WHAT TO DO: When the string "Beat" occurs in a line of the listing below, return that line.

*****

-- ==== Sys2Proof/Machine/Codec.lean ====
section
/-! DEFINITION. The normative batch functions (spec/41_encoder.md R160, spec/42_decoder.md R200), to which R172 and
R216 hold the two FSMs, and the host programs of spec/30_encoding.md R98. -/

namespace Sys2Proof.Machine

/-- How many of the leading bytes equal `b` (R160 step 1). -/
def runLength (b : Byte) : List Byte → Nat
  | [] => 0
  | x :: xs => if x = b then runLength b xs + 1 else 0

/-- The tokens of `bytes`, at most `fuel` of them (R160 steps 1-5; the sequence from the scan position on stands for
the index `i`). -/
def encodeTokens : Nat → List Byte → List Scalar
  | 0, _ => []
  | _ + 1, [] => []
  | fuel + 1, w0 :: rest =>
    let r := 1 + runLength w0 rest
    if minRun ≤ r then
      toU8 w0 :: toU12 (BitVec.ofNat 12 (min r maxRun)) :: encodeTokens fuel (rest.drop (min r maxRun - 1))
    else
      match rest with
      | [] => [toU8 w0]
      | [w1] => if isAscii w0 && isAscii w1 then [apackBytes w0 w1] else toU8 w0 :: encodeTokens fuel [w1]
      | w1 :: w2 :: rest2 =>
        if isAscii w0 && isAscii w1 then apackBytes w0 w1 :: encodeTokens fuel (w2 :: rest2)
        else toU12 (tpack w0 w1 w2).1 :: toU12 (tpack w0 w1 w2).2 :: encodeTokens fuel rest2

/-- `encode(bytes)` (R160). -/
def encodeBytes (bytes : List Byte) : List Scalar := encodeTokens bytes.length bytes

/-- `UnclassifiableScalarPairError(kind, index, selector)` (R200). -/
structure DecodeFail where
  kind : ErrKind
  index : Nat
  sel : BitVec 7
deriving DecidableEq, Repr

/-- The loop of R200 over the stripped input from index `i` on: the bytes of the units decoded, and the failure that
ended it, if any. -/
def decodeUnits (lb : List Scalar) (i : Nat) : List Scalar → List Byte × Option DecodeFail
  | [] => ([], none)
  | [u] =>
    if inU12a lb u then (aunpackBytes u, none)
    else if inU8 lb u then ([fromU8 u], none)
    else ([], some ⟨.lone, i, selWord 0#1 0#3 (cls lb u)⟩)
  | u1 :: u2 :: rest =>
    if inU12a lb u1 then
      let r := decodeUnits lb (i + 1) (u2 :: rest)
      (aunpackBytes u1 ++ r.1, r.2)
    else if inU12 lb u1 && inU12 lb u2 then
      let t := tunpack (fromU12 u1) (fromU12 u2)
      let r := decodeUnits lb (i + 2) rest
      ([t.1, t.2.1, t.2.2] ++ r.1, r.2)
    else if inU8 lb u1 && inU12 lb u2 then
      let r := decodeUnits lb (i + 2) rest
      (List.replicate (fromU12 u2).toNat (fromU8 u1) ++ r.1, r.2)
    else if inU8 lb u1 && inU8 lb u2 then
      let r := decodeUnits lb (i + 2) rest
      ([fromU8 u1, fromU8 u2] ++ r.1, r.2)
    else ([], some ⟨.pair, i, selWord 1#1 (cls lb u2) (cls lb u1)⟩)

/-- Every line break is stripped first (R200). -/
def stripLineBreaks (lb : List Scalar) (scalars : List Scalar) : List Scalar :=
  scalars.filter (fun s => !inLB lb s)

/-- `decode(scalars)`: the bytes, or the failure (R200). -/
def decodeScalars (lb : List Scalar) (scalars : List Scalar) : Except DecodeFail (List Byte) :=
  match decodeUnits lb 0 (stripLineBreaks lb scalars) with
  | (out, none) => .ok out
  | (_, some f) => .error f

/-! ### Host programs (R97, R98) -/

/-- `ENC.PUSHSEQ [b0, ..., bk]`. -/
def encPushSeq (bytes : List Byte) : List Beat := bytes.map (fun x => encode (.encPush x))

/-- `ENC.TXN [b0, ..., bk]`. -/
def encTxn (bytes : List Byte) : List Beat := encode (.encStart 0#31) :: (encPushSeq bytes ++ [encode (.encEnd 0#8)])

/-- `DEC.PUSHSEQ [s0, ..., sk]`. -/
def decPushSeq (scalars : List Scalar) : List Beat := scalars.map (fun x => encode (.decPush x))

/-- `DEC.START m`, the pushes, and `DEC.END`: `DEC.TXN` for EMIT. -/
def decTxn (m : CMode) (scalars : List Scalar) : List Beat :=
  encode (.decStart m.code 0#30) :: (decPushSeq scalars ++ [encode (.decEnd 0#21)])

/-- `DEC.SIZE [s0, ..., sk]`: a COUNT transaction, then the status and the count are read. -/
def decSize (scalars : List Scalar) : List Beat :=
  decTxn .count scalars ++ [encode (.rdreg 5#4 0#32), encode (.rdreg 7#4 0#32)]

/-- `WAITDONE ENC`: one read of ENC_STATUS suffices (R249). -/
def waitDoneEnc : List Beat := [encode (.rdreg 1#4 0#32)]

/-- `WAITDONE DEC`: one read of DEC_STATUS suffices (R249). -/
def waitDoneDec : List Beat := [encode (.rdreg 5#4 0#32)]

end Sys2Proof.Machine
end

*****

YOUR RESPONSE:
def encPushSeq (bytes : List Byte) : List Beat := bytes.map (fun x => encode (.encPush x))
def encTxn (bytes : List Byte) : List Beat := encode (.encStart 0#31) :: (encPushSeq bytes ++ [encode (.encEnd 0#8)])
def decPushSeq (scalars : List Scalar) : List Beat := scalars.map (fun x => encode (.decPush x))
def decTxn (m : CMode) (scalars : List Scalar) : List Beat :=
def decSize (scalars : List Scalar) : List Beat :=
def waitDoneEnc : List Beat := [encode (.rdreg 1#4 0#32)]
def waitDoneDec : List Beat := [encode (.rdreg 5#4 0#32)]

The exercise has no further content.